In the summer of 2004 Bleu landed a starring role in the television series Flight 29 Down, alongside Allen Alvarado, Hallee Hirsh, Lauren Storm, Jeremy James Kissner, Johnny Pacar and Kristy Wu, which aired for three seasons on the Discovery Kids network. The program, a juvenile version of the ABC series Lost, concerned a group of teenagers stranded on a tropical island after their plane crashes. Bleu played as Nathan McHugh, a Boy Scout whose leadership skills do not quite measure up to his self-confidence.

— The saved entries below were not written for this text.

@[simp] theorem rerankStart_ctl (s : State) (q : Query) : (rerankStart s q).ctl = s.ctl := by
  unfold rerankStart
  repeat' first
    | rfl
    | assumption
    | (simp; done)
    | intro _
    | dsimp only
    | split
    | refine (foldl_ctl ?_ _).trans ?_
    | refine (foldl_ctl1 ?_ _).trans ?_
    | refine (foldl_ctl2 ?_ _).trans ?_

theorem execTokeniseDone_ctl {seq : Nat} {s : State} {t : State} (h : execTokeniseDone seq s = .next t) : t.ctl = s.ctl := by
  cases h
  split <;> simp

@[simp] theorem serveRequest_ctl (s : State) (rid : Nat) : (serveRequest s rid).ctl = s.ctl := by
  unfold serveRequest
  split <;> simp

@[simp] theorem answerSearch_ctl (s : State) (r : SearchReq) (st : Nat) : (answerSearch s r st).ctl = s.ctl := by
  simp [answerSearch]

@[simp] theorem takeSearch_ctl (s : State) (r : SearchReq) : (takeSearch s r).ctl = s.ctl := by
  simp [takeSearch]

theorem execSearchRequest_ctl {r : SearchReq} {s : State} {t : State} (h : execSearchRequest r s = .next t) : t.ctl = s.ctl := by
  cases h
  simp

@[simp] theorem lateReply_ctl (s : State) (qid : Nat) : (lateReply s qid).ctl = s.ctl := by
  unfold lateReply
  split <;> simp

@[simp] theorem lateText_ctl (s : State) : (lateText s).ctl = s.ctl := rfl

@[simp] theorem takeReply_ctl (s : State) (src : Nat) (qid : Nat) (shard : Nat) (status : Nat) (cands : List Cand) : (takeReply s src qid shard status cands).ctl = s.ctl := by
  unfold takeReply
  repeat' first
    | with_reducible rfl
    | assumption
    | (simp; done)
    | intro _
    | with_reducible refine asyncCmd_ctl _ _ _ _ _ _ _ _ ?_
    | with_reducible refine syncCmd_ctl _ _ _ _ _ _ ?_
    | with_reducible refine lateSync_ctl _ _ _ _ _ _ _ _ ?_
    | dsimp only
    | split
    | with_reducible refine (foldl_ctl ?_ _).trans ?_
    | with_reducible refine (foldl_ctl1 ?_ _).trans ?_
    | with_reducible refine (foldl_ctl2 ?_ _).trans ?_
    | (have hh := takeRun_ctl (by assumption); (try simp at hh); simp [hh]; done)
    | (have hh := takeRuns_ctl (by assumption); (try simp at hh); simp [hh]; done)
    | (have hh := runFor_ctl (by assumption); (try simp at hh); simp [hh]; done)
    | (have hh := runsFor_ctl (by assumption); (try simp at hh); simp [hh]; done)
    | (have hh := flashWrite_ctl (by assumption); (try simp at hh); simp [hh]; done)
    | (have hh := takeTable_ctl (by assumption); (try simp at hh); simp [hh]; done)
    | (have hh := growCopy_ctl (by assumption); (try simp at hh); simp [hh]; done)
    | (have hh := configNow_ctl (by assumption); (try simp at hh); simp [hh]; done)
    | (have hh := grantRuns_ctl (by assumption); (try simp at hh); simp [hh]; done)
    | (have hh := beginWarm_ctl (by assumption); (try simp at hh); simp [hh]; done)
    | (have hh := spillOldest_ctl (by assumption); (try simp at hh); simp [hh]; done)
    | (have hh := shardRuns_ctl (by assumption); (try simp at hh); simp [hh]; done)
    | (have hh := createNow_ctl (by assumption); (try simp at hh); simp [hh]; done)
    | (have hh := writeNow_ctl (by assumption); (try simp at hh); simp [hh]; done)
    | (have hh := restoreTables_ctl (by assumption); (try simp at hh); simp [hh]; done)
    | (have hh := applyTables_ctl (by assumption); (try simp at hh); simp [hh]; done)
    | (have hh := restoreNodes_ctl (by assumption); (try simp at hh); simp [hh]; done)
    | (have hh := applyShards_ctl (by assumption); (try simp at hh); simp [hh]; done)
    | (have hh := restoreAll_ctl (by assumption); (try simp at hh); simp [hh]; done)
    | (have hh := restoreTable_ctl (by assumption); (try simp at hh); simp [hh]; done)
    | (have hh := restoreShard_ctl (by assumption); (try simp at hh); simp [hh]; done)
    | (have hh := applyShard_ctl (by assumption); (try simp at hh); simp [hh]; done)
    | (have hh := restoreCask_ctl (by assumption); (try simp at hh); simp [hh]; done)
    | (have hh := restoreModel_ctl (by assumption); (try simp at hh); simp [hh]; done)
    | (have hh := restoreObject_ctl (by assumption); (try simp at hh); simp [hh]; done)
    | (have hh := restoreSess_ctl (by assumption); (try simp at hh); simp [hh]; done)
    | (simp; refine pair_ctl2 (by assumption) ?_)
    | (simp; refine pair_ctl1 (by assumption) ?_)
    | simp

theorem execCandidateReply_ctl {src : Nat} {qid : Nat} {shard : Nat} {status : Nat} {cands : List Cand} {s : State} {t : State} (h : execCandidateReply src qid shard status cands s = .next t) : t.ctl = s.ctl := by
  cases h
  repeat' first
    | rfl
    | assumption
    | (simp; done)
    | intro _
    | dsimp only
    | split
    | refine (foldl_ctl ?_ _).trans ?_
    | refine (foldl_ctl1 ?_ _).trans ?_
    | refine (foldl_ctl2 ?_ _).trans ?_

theorem execReplicaDeadline_ctl {qid : Nat} {shard : Nat} {s : State} {t : State} (h : execReplicaDeadline qid shard s = .next t) : t.ctl = s.ctl := by
  cases h
  split <;> simp

theorem execMergeDeadline_ctl {qid : Nat} {s : State} {t : State} (h : execMergeDeadline qid s = .next t) : t.ctl = s.ctl := by
  cases h
  split <;> simp

@[simp] theorem takeTexts_ctl (s : State) (seq : Nat) (frm : Nat) (texts : List (Nat × Nat × List Byte)) : (takeTexts s seq frm texts).ctl = s.ctl := by
  unfold takeTexts
  repeat' first
    | rfl
    | assumption
    | (simp; done)
    | intro _
    | dsimp only
    | split
    | refine (foldl_ctl ?_ _).trans ?_
    | refine (foldl_ctl1 ?_ _).trans ?_
    | refine (foldl_ctl2 ?_ _).trans ?_

@[simp] theorem textsRead_ctl (s : State) (seq : Nat) (ok : Bool) : (textsRead s seq ok).ctl = s.ctl := by
  unfold textsRead
  split <;> simp

@[simp] theorem takeTextReply_ctl (s : State) (src : Nat) (qid : Nat) (texts : List (Nat × Nat × List Byte)) : (takeTextReply s src qid texts).ctl = s.ctl := by
  unfold takeTextReply
  split <;> simp

theorem execTextFetchReply_ctl {src : Nat} {qid : Nat} {texts : List (Nat × Nat × List Byte)} {s : State} {t : State} (h : execTextFetchReply src qid texts s = .next t) : t.ctl = s.ctl := by
  cases h
  split <;> simp

theorem execTextFetchDeadline_ctl {qid : Nat} {s : State} {t : State} (h : execTextFetchDeadline qid s = .next t) : t.ctl = s.ctl := by
  cases h
  split <;> simp

@[simp] theorem textServed_ctl (s : State) (rid : Nat) (ok : Bool) : (textServed s rid ok).ctl = s.ctl := by
  unfold textServed
  split <;> simp

@[simp] theorem serveRead_ctl (s : State) (rid : Nat) : (serveRead s rid).ctl = s.ctl := by
  unfold serveRead
  split <;> simp

@[simp] theorem serveTexts_ctl (s : State) (src : Nat) (qid : Nat) (tenant : Nat) (corpus : Nat) (shard : Nat) (nodes : List Nat) : (serveTexts s src qid tenant corpus shard nodes).ctl = s.ctl := by
  unfold serveTexts
  repeat' first
    | with_reducible rfl
    | assumption
    | (simp; done)
    | intro _
    | with_reducible refine asyncCmd_ctl _ _ _ _ _ _ _ _ ?_
    | with_reducible refine syncCmd_ctl _ _ _ _ _ _ ?_
    | with_reducible refine lateSync_ctl _ _ _ _ _ _ _ _ ?_
    | dsimp only
    | split
    | with_reducible refine (foldl_ctl ?_ _).trans ?_
    | with_reducible refine (foldl_ctl1 ?_ _).trans ?_
    | with_reducible refine (foldl_ctl2 ?_ _).trans ?_
    | (have hh := takeRun_ctl (by assumption); (try simp at hh); simp [hh]; done)
    | (have hh := takeRuns_ctl (by assumption); (try simp at hh); simp [hh]; done)
    | (have hh := runFor_ctl (by assumption); (try simp at hh); simp [hh]; done)
    | (have hh := runsFor_ctl (by assumption); (try simp at hh); simp [hh]; done)
    | (have hh := flashWrite_ctl (by assumption); (try simp at hh); simp [hh]; done)
    | (have hh := takeTable_ctl (by assumption); (try simp at hh); simp [hh]; done)
    | (have hh := growCopy_ctl (by assumption); (try simp at hh); simp [hh]; done)
    | (have hh := configNow_ctl (by assumption); (try simp at hh); simp [hh]; done)
    | (have hh := grantRuns_ctl (by assumption); (try simp at hh); simp [hh]; done)
    | (have hh := beginWarm_ctl (by assumption); (try simp at hh); simp [hh]; done)
    | (have hh := spillOldest_ctl (by assumption); (try simp at hh); simp [hh]; done)
    | (have hh := shardRuns_ctl (by assumption); (try simp at hh); simp [hh]; done)
    | (have hh := createNow_ctl (by assumption); (try simp at hh); simp [hh]; done)
    | (have hh := writeNow_ctl (by assumption); (try simp at hh); simp [hh]; done)
    | (have hh := restoreTables_ctl (by assumption); (try simp at hh); simp [hh]; done)
    | (have hh := applyTables_ctl (by assumption); (try simp at hh); simp [hh]; done)
    | (have hh := restoreNodes_ctl (by assumption); (try simp at hh); simp [hh]; done)
    | (have hh := applyShards_ctl (by assumption); (try simp at hh); simp [hh]; done)
    | (have hh := restoreAll_ctl (by assumption); (try simp at hh); simp [hh]; done)
    | (have hh := restoreTable_ctl (by assumption); (try simp at hh); simp [hh]; done)
    | (have hh := restoreShard_ctl (by assumption); (try simp at hh); simp [hh]; done)
    | (have hh := applyShard_ctl (by assumption); (try simp at hh); simp [hh]; done)
    | (have hh := restoreCask_ctl (by assumption); (try simp at hh); simp [hh]; done)
    | (have hh := restoreModel_ctl (by assumption); (try simp at hh); simp [hh]; done)
    | (have hh := restoreObject_ctl (by assumption); (try simp at hh); simp [hh]; done)
    | (have hh := restoreSess_ctl (by assumption); (try simp at hh); simp [hh]; done)
    | (simp; refine pair_ctl2 (by assumption) ?_)
    | (simp; refine pair_ctl1 (by assumption) ?_)
    | simp

theorem execTextFetchRequest_ctl {src : Nat} {qid : Nat} {tenant : Nat} {corpus : Nat} {shard : Nat} {nodes : List Nat} {s : State} {t : State} (h : execTextFetchRequest src qid tenant corpus shard nodes s = .next t) : t.ctl = s.ctl := by
  cases h
  repeat' first
    | rfl
    | assumption
    | (simp; done)
    | intro _
    | dsimp only
    | split
    | refine (foldl_ctl ?_ _).trans ?_
    | refine (foldl_ctl1 ?_ _).trans ?_
    | refine (foldl_ctl2 ?_ _).trans ?_

theorem execPeerRequestExpire_ctl {rid : Nat} {s : State} {t : State} (h : execPeerRequestExpire rid s = .next t) : t.ctl = s.ctl := by
  cases h
  split <;> simp

theorem execRepairSweep_ctl {corpus : Nat} {shard : Nat} {s : State} {t : State} (h : execRepairSweep corpus shard s = .next t) : t.ctl = s.ctl := by
  cases h
  split <;> simp

@[simp] theorem topK_ctl (s : State) (k : Nat) (l : List Nat) : (topK s k l).1.ctl = s.ctl := rfl

@[simp] theorem probeOne_ctl (s : State) (cid : Nat) (h : Nat) (k : Nat) (beam : Nat) (v : List H16) : (probeOne s cid h k beam v).1.ctl = s.ctl := by
  unfold probeOne
  split <;> simp

@[simp] theorem probeAll_ctl (s : State) (cid : Nat) (h : Nat) (k : Nat) (beam : Nat) (vs : List (List H16)) : (probeAll s cid h k beam vs).1.ctl = s.ctl := by
  unfold probeAll
  refine (foldl_ctl1 ?_ _).trans rfl
  intro a v
  simp

@[simp] theorem runProbe_ctl (s : State) (seq : Nat) : (runProbe s seq).ctl = s.ctl := by
  unfold runProbe
  repeat' first
    | with_reducible rfl
    | assumption
    | (simp; done)
    | intro _
    | dsimp only
    | split
    | (simp; refine pair_ctl2 (by assumption) ?_)
    | (simp; refine pair_ctl1 (by assumption) ?_)
    | simp

theorem execRecallProbe_ctl {h : Hdr} {corpus : Nat} {shard : Nat} {k : Nat} {beam : Nat} {sample : Nat} {s : State} {t : State} (h : execRecallProbe h corpus shard k beam sample s = .next t) : t.ctl = s.ctl := by
  cases h
  simp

2006–2008: High School Musical and breakthrough

Bleu's next television project was the Disney Channel original film High School Musical (2006) in which he portrayed the basketball player Chad Danforth, who tries to persuade his teammate Troy Bolton (Zac Efron) to give up his interest in theater and focus on winning the basketball championship. High School Musical premiered on January 20, 2006; with an audience of 7.7 million television viewers, it was the Disney Channel's most successful TV movie up to that point. The film, which also starred Ashley Tisdale, Lucas Grabeel, Vanessa Hudgens, and Monique Coleman in pivotal roles, became a major success and helped Bleu gain recognition among teenage audiences. The film's soundtrack was certified quadruple platinum by the Recording Industry Association of America (RIAA).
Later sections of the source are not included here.